When you form a corporation, you must appoint a board of directors. Though their size and makeup differ from company to company, every corporation has must have one. Unfortunately, there are no hard and fast rules about structuring a board of directors, a fact that leaves many new business owners uncertain about exactly how to organize their upper management.
Understanding the purpose of your board and the roles of directors and officers will help you effectively hit the ground running after incorporation.
Public vs Private
Private corporations have great leeway in how they organize management. In very small companies, a single individual can serve as the sole director and fulfill the roles of all corporate officers, something clearly not possible in a large corporation.
While this article focuses primarily on public, corporate structure, it should be noted that in recent decades, rules for public companies have been adopted by and helped shape the composition of private corporations.
Shareholders, Directors and Officers: Who's Who?
When it comes to the management of your corporation, there are three distinct categories of stakeholders:
- Shareholders: owners of the company who have exchanged assets for shares of stock
- Directors: appointed by shareholders to oversee the management of the corporation
- Officers: appointed by directors to manage the day-to-day activities of the company
In many companies, these three roles intersect so that you may have a Chief Executive Officer who also has a seat on the board of directors and owns shares of the company stock.
Who's on the Board?
A board of directors can range in size anywhere from three to thirty or more members (or as few as one in a privately held company).
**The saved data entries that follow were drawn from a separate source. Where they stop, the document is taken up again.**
-- ==== Sys2Proof/Machine/Flags.lean ====
section
/-! DEFINITION. The STATUS register (rules R44, R282): the bit of each error, setting one, clearing by a
mask. There are no condition codes. -/

namespace Sys2Proof.Machine

/-- The code of an error: its STATUS bit as a mask (rule R282). -/
def errMask : Err → BitVec 5
  | .illegalOp => 0x01#5
  | .badField => 0x02#5
  | .nonfinite => 0x04#5
  | .noteFull => 0x08#5
  | .badAddr => 0x10#5

/-- A sticky bit is set and every other bit kept (rule R282). -/
def setFlag (e : Err) (status : BitVec 5) : BitVec 5 := status ||| errMask e

/-- STATUS_CLR clears the bits of the mask and no other (rule R266). -/
def clearFlags (mask status : BitVec 5) : BitVec 5 := status &&& ~~~mask

end Sys2Proof.Machine
end

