-- ==== Sys2Proof/Machine/Filter.lean ====
section
/-! DEFINITION. The filter stages and shapers (rules R181 to R189) and their eight setters (rules R195 to
R202). -/

namespace Sys2Proof.Machine

open F64

/-! ### Biquad -/

/-- The two kinds of biquad (rule R181). -/
inductive BqKind where
  | lp
  | hp
deriving DecidableEq, Repr

/-- The normalised coefficients of a biquad (rule R181). -/
structure Coef where
  b0 : F64
  b1 : F64
  b2 : F64
  a1 : F64
  a2 : F64
deriving DecidableEq, Repr

/-- `bq_coef(kind, fc, Q)` (rule R181). -/
def bqCoef (F : Fns) (fs : F64) (kind : BqKind) (fc q : F64) : Coef :=
  let w0 := div (mul twoPi fc) fs
  let cw := F.fcos w0
  let sw := F.fsin w0
  let alpha := div sw (mul two q)
  let b0 := match kind with
    | .lp => div (sub one cw) two
    | .hp => div (add one cw) two
  let b1 := match kind with
    | .lp => sub one cw
    | .hp => neg (add one cw)
  let a0 := add one alpha
  let a1 := mul (neg two) cw
  let a2 := sub one alpha
  { b0 := div b0 a0, b1 := div b1 a0, b2 := div b0 a0, a1 := div a1 a0, a2 := div a2 a0 }

/-- `bq_step` (rule R183), Direct Form II transposed: the output and the cells after it. -/
def bqStep (k : Coef) (z : Cells) (x : F64) : F64 × Cells :=
  let y := add (mul k.b0 x) z.s1
  (y, { s1 := add (sub (mul k.b1 x) (mul k.a1 y)) z.s2, s2 := sub (mul k.b2 x) (mul k.a2 y) })

/-! ### State-variable filter -/

/-- `svf_step` (rule R184): the low-pass output and the cells after it. -/
def svfStep (F : Fns) (fs fc q : F64) (z : Cells) (x : F64) : F64 × Cells :=
  let g := F.ftan (div (mul pi fc) fs)
  let k := div one q
  let a1 := div one (add one (mul g (add g k)))
  let a2 := mul g a1
  let a3 := mul g a2
  let v3 := sub x z.s2
  let v1 := add (mul a1 z.s1) (mul a2 v3)
  let v2 := add z.s2 (add (mul a2 z.s1) (mul a3 v3))
  (v2, { s1 := sub (mul two v1) z.s1, s2 := sub (mul two v2) z.s2 })

/-- `svf_cascade` (rule R185): one instance for 2 poles, two in series for 4. -/
def svfCascade (F : Fns) (fs : F64) (flt : Flt) (fc x : F64) (z : Chan) : F64 × Chan :=
  let r0 := svfStep F fs fc flt.res z.svf0 x
  match flt.poles with
  | .two => (r0.1, { z with svf0 := r0.2 })
  | .four =>
    let r1 := svfStep F fs fc flt.res z.svf1 r0.1
    (r1.1, { z with svf0 := r0.2, svf1 := r1.2 })

/-! ### Shapers -/

/-- `soft_clip(y)` (rule R187); a NaN takes CLIP_NEG. -/
def softClip (F : Fns) (h : Shp) (y : F64) : F64 :=
  mul twoOverPi (F.fatan (mul (if le zero y then h.clipPos else h.clipNeg) y))

/-- `bit_crush(y)` (rule R188) at the depth `b`, which is 1..24 where it is applied. A `y` that is not finite
passes unchanged, its bit pattern too. -/
def bitCrush (F : Fns) (b : Fin 25) (y : F64) : F64 :=
  let q := F.fexp2 (ofNat (b.val - 1))
  if isFinite y then div (roundAway (mul y q)) q else y

/-- `shape(y)` (rule R189): soft-clip, then bit-crush, each where it is on. -/
def shape (F : Fns) (h : Shp) (y : F64) : F64 :=
  let y1 := if h.clipEn then softClip F h y else y
  if h.crush ≠ 0 then bitCrush F h.crush y1 else y1

/-! ### Main filter -/

/-- The filter instance FLT.MODE selects (rule R186): its output and the channel's cells after it. -/
def filterCore (F : Fns) (fs : F64) (flt : Flt) (fc x : F64) (z : Chan) : F64 × Chan :=
  match flt.mode with
  | .svfLp => svfCascade F fs flt fc x z
  | .bqLp =>
    let r := bqStep (bqCoef F fs .lp fc flt.res) z.bq x
    (r.1, { z with bq := r.2 })
  | .bqHp =>
    let r := bqStep (bqCoef F fs .hp fc flt.res) z.bq x
    (r.1, { z with bq := r.2 })

/-- `main_filter(c, fc, x)` (rule R186), shapers included. -/
def mainFilter (F : Fns) (fs : F64) (flt : Flt) (h : Shp) (fc x : F64) (z : Chan) : F64 × Chan :=
  let r := filterCore F fs flt fc x z
  (shape F h r.1, r.2)

/-! ### Setters -/

/-- A Num setter of the filter or the shapers: no operand but D. -/
def setNum (f : Fields) (d : F64) (s' s : State) : Result :=
  commandD (do
    noOperands f
    some s') d s

/-- FLT_CUTOFF `D` (rule R195): stored unclamped. -/
def execFltCutoff (f : Fields) (d : F64) (s : State) : Result :=
  setNum f d { s with flt := { s.flt with cutoff := d } } s

/-- FLT_RES `D` (rule R196): clamped to [Q_MIN, Q_MAX]. -/
def execFltRes (f : Fields) (d : F64) (s : State) : Result :=
  setNum f d { s with flt := { s.flt with res := clamp d Config.qMin Config.qMax } } s

/-- FLT_POLES `poles` (rule R197). -/
def execFltPoles (f : Fields) (s : State) : Result :=
  command (do
    unused f.a
    unused f.b
    let p ← polesForm f.imm
    some { s with flt := { s.flt with poles := p } }) s

/-- FLT_MODE `mode` (rule R198). -/
def execFltMode (f : Fields) (s : State) : Result :=
  command (do
    unused f.a
    unused f.b
    let m ← modeForm f.imm
    some { s with flt := { s.flt with mode := m } }) s

/-- SHP_CLIP_EN `flag` (rule R199). -/
def execShpClipEn (f : Fields) (s : State) : Result :=
  command (do
    unused f.a
    unused f.b
    let v ← flagForm f.imm
    some { s with shp := { s.shp with clipEn := v } }) s

/-- SHP_CLIP_POS `D` (rule R200). -/
def execShpClipPos (f : Fields) (d : F64) (s : State) : Result :=
  setNum f d { s with shp := { s.shp with clipPos := d } } s

/-- SHP_CLIP_NEG `D` (rule R201). -/
def execShpClipNeg (f : Fields) (d : F64) (s : State) : Result :=
  setNum f d { s with shp := { s.shp with clipNeg := d } } s

/-- SHP_CRUSH `bits` (rule R202). -/
def execShpCrush (f : Fields) (s : State) : Result :=
  command (do
    unused f.a
    unused f.b
    let b ← bitsForm f.imm
    some { s with shp := { s.shp with crush := b } }) s

end Sys2Proof.Machine
end

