/-- Before the gains, a square or noise value is in [-1.0, 1.0]; at a finite phase `TWO_PI * f * t + FM` a sine
value is in [-1.0, 1.0] and a triangle value in [-HALF_PI, HALF_PI], and at any other phase both are NaN (rules
R10, R101, R102, R104, R105, R107). -/
def Obligations.RawWaveformsStayInTheirBounds : Prop :=
  ∀ (tie : SqTie) (o : Osc) (f t ph : F64) (k : Nat),
    ph = F64.add (F64.mul (F64.mul ⟨0x401921FB54442D18#64⟩ f) t) o.fm →
    (o.wave = .square ∨ o.wave = .noise →
      Within (rawWave openFns tie o f t k).1 F64.negOne F64.one) ∧
    (ph.isFinite = true →
      (o.wave = .sine → Within (rawWave openFns tie o f t k).1 F64.negOne F64.one) ∧
      (o.wave = .triangle →
        Within (rawWave openFns tie o f t k).1 (F64.neg F64.halfPi) F64.halfPi)) ∧
    (ph.isFinite = false → o.wave = .sine ∨ o.wave = .triangle →
      (rawWave openFns tie o f t k).1.isNaN = true)

/-- The effective cutoff of every pass is in [30.0, 22000.0] Hz, for a NaN modulation too (rule R235). -/
def Obligations.EffectiveCutoffStaysInRange : Prop :=
  ∀ (F : Fns) (x : Ctx) (cutoff : F64) (out : Vector F64 3),
    Within (effectiveCutoff F x cutoff out) ⟨0x403E000000000000#64⟩ ⟨0x40D57C0000000000#64⟩

/-- A PCM sample is in -32767..32767 for every number, a NaN gives 0, values beyond [-1, 1] give the ends of the
range, never a wrapped value, and a value in [-1, 1] gives its product with 32767.0 cut toward zero (rules R40,
R238). -/
def Obligations.PcmIsClampedNeverWrapped : Prop :=
  ∀ y : F64,
    -32767 ≤ (pcm y).toInt ∧ (pcm y).toInt ≤ 32767 ∧
    (y.isNaN = true → pcm y = 0#16) ∧
    (F64.le ⟨0x3FF0000000000000#64⟩ y = true → (pcm y).toInt = 32767) ∧
    (F64.le y ⟨0xBFF0000000000000#64⟩ = true → (pcm y).toInt = -32767) ∧
    (Within y ⟨0xBFF0000000000000#64⟩ ⟨0x3FF0000000000000#64⟩ →
      (pcm y).toInt = (F64.mul y ⟨0x40DFFFC000000000#64⟩).units.tdiv (2 ^ 1074))

/-! ### Numbers -/

/-- The rounding of every operation (rule R8): the result is the nearest binary64 to the exact ratio,
a tie goes to the even fraction, and the result is an infinity exactly from the midpoint above the
largest finite value on. The overflow threshold, the subnormal range and the sign of a zero are DEDUCED from
the rule's IEEE 754 binary64 (log entry 10). -/
def Obligations.RoundingIsToNearestEven : Prop :=
  ∀ (neg : Bool) (num den : Nat), 0 < den →
    (F64.roundRatio neg num den).isNeg = neg ∧
    (F64.isInf (F64.roundRatio neg num den) = true ↔ (2 ^ 54 - 1) * 2 ^ 2044 * den ≤ num) ∧
    (F64.isInf (F64.roundRatio neg num den) = false →
      F64.isFinite (F64.roundRatio neg num den) = true ∧
      ∀ y : F64, y.isFinite = true →
        |(((F64.roundRatio neg num den).mag * den : Nat) : Int) - num| ≤
          |((y.mag * den : Nat) : Int) - num| ∧
        (|((y.mag * den : Nat) : Int) - num| =
            |(((F64.roundRatio neg num den).mag * den : Nat) : Int) - num| →
          y.mag ≠ (F64.roundRatio neg num den).mag →
          (F64.roundRatio neg num den).frac % 2 = 0))

/-- Addition, subtraction, multiplication and division (rule R8): each is the correct rounding of the exact
result of its finite operands, ties to even and overflow to an infinity said too; a product and a quotient
have the exclusive-or of the signs. The rest is DEDUCED from IEEE 754 (log entry 10): the sign of a zero sum,
+0.0 but for two negative zeros; a nonzero value over a zero is an infinity; a NaN operand, 0/0, inf/inf,
0 * inf and inf - inf give NaN. -/
def Obligations.ArithmeticIsCorrectlyRounded : Prop :=
  (∀ a b : F64, a.isFinite = true → b.isFinite = true →
    CorrectlyRounded (F64.add a b) (a.units + b.units) 1 ∧
    CorrectlyRounded (F64.sub a b) (a.units - b.units) 1 ∧
    CorrectlyRounded (F64.mul a b) (a.units * b.units) (2 ^ 1074) ∧
    (b.isZero = false →
      CorrectlyRounded (F64.div a b) (a.units * 2 ^ 1074 * b.units.sign) b.units.natAbs) ∧
    (a.units + b.units = 0 → (F64.add a b).isNeg = (a.isNeg && b.isNeg)) ∧
    (a.units = b.units → (F64.sub a b).isNeg = (a.isNeg && !b.isNeg)) ∧
    (F64.mul a b).isNeg = (a.isNeg != b.isNeg) ∧
    (a.isZero = false ∨ b.isZero = false → (F64.div a b).isNeg = (a.isNeg != b.isNeg)) ∧
    (a.isZero = false → b.isZero = true → (F64.div a b).isInf = true) ∧
    (a.isZero = true → b.isZero = true → (F64.div a b).isNaN = true)) ∧
  (∀ a b : F64, a.isNaN = true ∨ b.isNaN = true →
    (F64.add a b).isNaN = true ∧ (F64.sub a b).isNaN = true ∧ (F64.mul a b).isNaN = true ∧
      (F64.div a b).isNaN = true) ∧
  (∀ a b : F64, a.isInf = true → b.isInf = true → (F64.div a b).isNaN = true ∧
    (F64.add a (F64.neg a)).isNaN = true ∧ (F64.sub a a).isNaN = true) ∧
  (∀ a b : F64, a.isZero = true → b.isInf = true →
    (F64.mul a b).isNaN = true ∧ (F64.mul b a).isNaN = true)

/-- `fmod` is exact (rule R11): for finite operands and a nonzero divisor the result is the remainder
of the truncated quotient, with no rounding, and has the dividend's sign bit (of a zero remainder too:
DEDUCED, log entry 10). -/
def Obligations.FmodIsExact : Prop :=
  ∀ x y : F64, x.isFinite = true → y.isFinite = true → y.isZero = false →
    (F64.fmod x y).isFinite = true ∧ (F64.fmod x y).units = x.units.tmod y.units ∧
      (F64.fmod x y).isNeg = x.isNeg

/-- The open functions have the properties of rules R10 and R12. -/
def Obligations.OpenFunctionsHaveTheirProperties : Prop :=
  (∀ x : F64, x.isFinite = true → Within (fsin x) F64.negOne F64.one ∧
    Within (fcos x) F64.negOne F64.one) ∧
  (∀ x : F64, x.isFinite = false → (fsin x).isNaN = true ∧ (fcos x).isNaN = true) ∧
  fsin F64.zero = F64.zero ∧ fcos F64.zero = F64.one ∧
  (∀ x : F64, Within x F64.negOne F64.one → Within (fasin x) (F64.neg F64.halfPi) F64.halfPi) ∧
  fasin F64.zero = F64.zero ∧ fasin F64.one = F64.halfPi ∧
  fasin F64.negOne = F64.neg F64.halfPi ∧
  (∀ x : F64, x.isNaN = true → (fasin x).isNaN = true) ∧
  (∀ x : F64, Within (fatan x) (F64.neg F64.halfPi) F64.halfPi ∧
    fatan (F64.neg x) = F64.neg (fatan x)) ∧
  fatan F64.zero = F64.zero ∧
  (∀ x : F64, F64.lt F64.zero x = true → F64.lt x F64.halfPi = true →
    (ftan x).isFinite = true ∧ F64.lt F64.zero (ftan x) = true) ∧
  (∀ x : F64, x.isFinite = true → F64.lt F64.zero (fexp2 x) = true) ∧
  (∀ (x : F64) (k : Int), x.isFinite = true → x.units = k * 2 ^ 1074 → -1022 ≤ k → k ≤ 1023 →
    (fexp2 x).isFinite = true ∧ (fexp2 x).units = 2 ^ (k + 1074).toNat) ∧
  (∀ k : Nat, Within (noiseDraw k) F64.negOne F64.one)
end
A GMI Ratings study prepared for the Wall Street Journal in 2014 found that the average board size was 11.2 members. The study also found that smaller boards tended to outperform larger ones.
There are three distinct types of directors:
- Chairman of the Board: the leader of the board whose job is to effectively oversee the other directors and work in conjunction with the CEO and other corporate officers to formulate and implement business strategies
- Inside Directors: directors elected from within the company who have either a direct stake in the success of the business or who work in the daily operations and can offer insider perspectives
- Outside Directors: directors elected from outside the company who have no stake in the success of the business and who are brought in to provide unbiased and impartial perspectives
In 2002, the US Congress passed the Sarbanes-Oxley Act, which required public companies regulated by the Securities Exchange Commission (SEC) to include outside directors on their boards, specifically on their Audit Committees.
Directors of public companies are invested with fiduciary responsibilities. They must manage in good faith and make decisions that are beneficial to stockholders. For this reason, outside directors are highly valued for their impartiality.
Roles of Corporate Officers
Corporate officers are elected by the board of directors. Their job is to manage the daily activities of the corporation. Officers can sit on the board of directors. In fact, it is common for the CEO to also be a director.
There are three significant officer roles:
- Chief Executive Officer (CEO): the highest-ranking executive of the corporation responsible for the corporation's operations at every level, the CEO reports directly to the Chairman of the Board.
- Chief Operations Officer (COO): second in command, the COO oversees the daily business operations and reports directly to the CEO.
- Chief Financial Officer (CFO): top executive in charge of the corporation's finances, the CFO calculates financial risks, plans financial strategies, prepares and oversees company audits and handles financial record keeping.
Because the CEO answers directly to the Chairman of the Board, it is usually seen as a conflict of interest for the same individual to hold both positions.
While your board of directors will have regular meetings, it is also comprised of smaller committees. There are four significant committees found on most boards.
The Executive Committee (EC) should be a small group of directors capable of convening easily, quickly and often. An EC is often tasked with making urgent executive decisions during periods when a normal board meeting isn't scheduled. Where full board meetings are infrequent, many ECs meet regularly to handle routine business.
The Audit Committee (AC) works with the corporation's auditors to ensure that the company's financial records and tax reports are accurate and complete. Your AC should meet at least four times a year to review the most recent quarterly audit.
The Compensation Committee (CC) sets pay for top executives. Clearly, the CEO and other officers with direct conflicts of interest should not be members of the CC. Your CC should meet at least twice a year. Holding only a single meeting each year will give the impression that the CC is merely signing off on a compensation package instead of holding a rigorous debate.
The purpose of the Nominating Committee (NC) is to nominate people to the board of directors. An NC must design and oversee a nomination process.
When structuring your board of directors and upper management, be sure to consider not only the various strengths and weaknesses each member brings to the table but also the way in which personalities interact. Strong corporate management comes from a board that is neither too divided nor too lock-step.
Every director and officer should, ideally, be dedicated to the success of the company. It is not easy managing even a small corporation, and individuals who are lackluster in their commitment will likely find their talents better served elsewhere.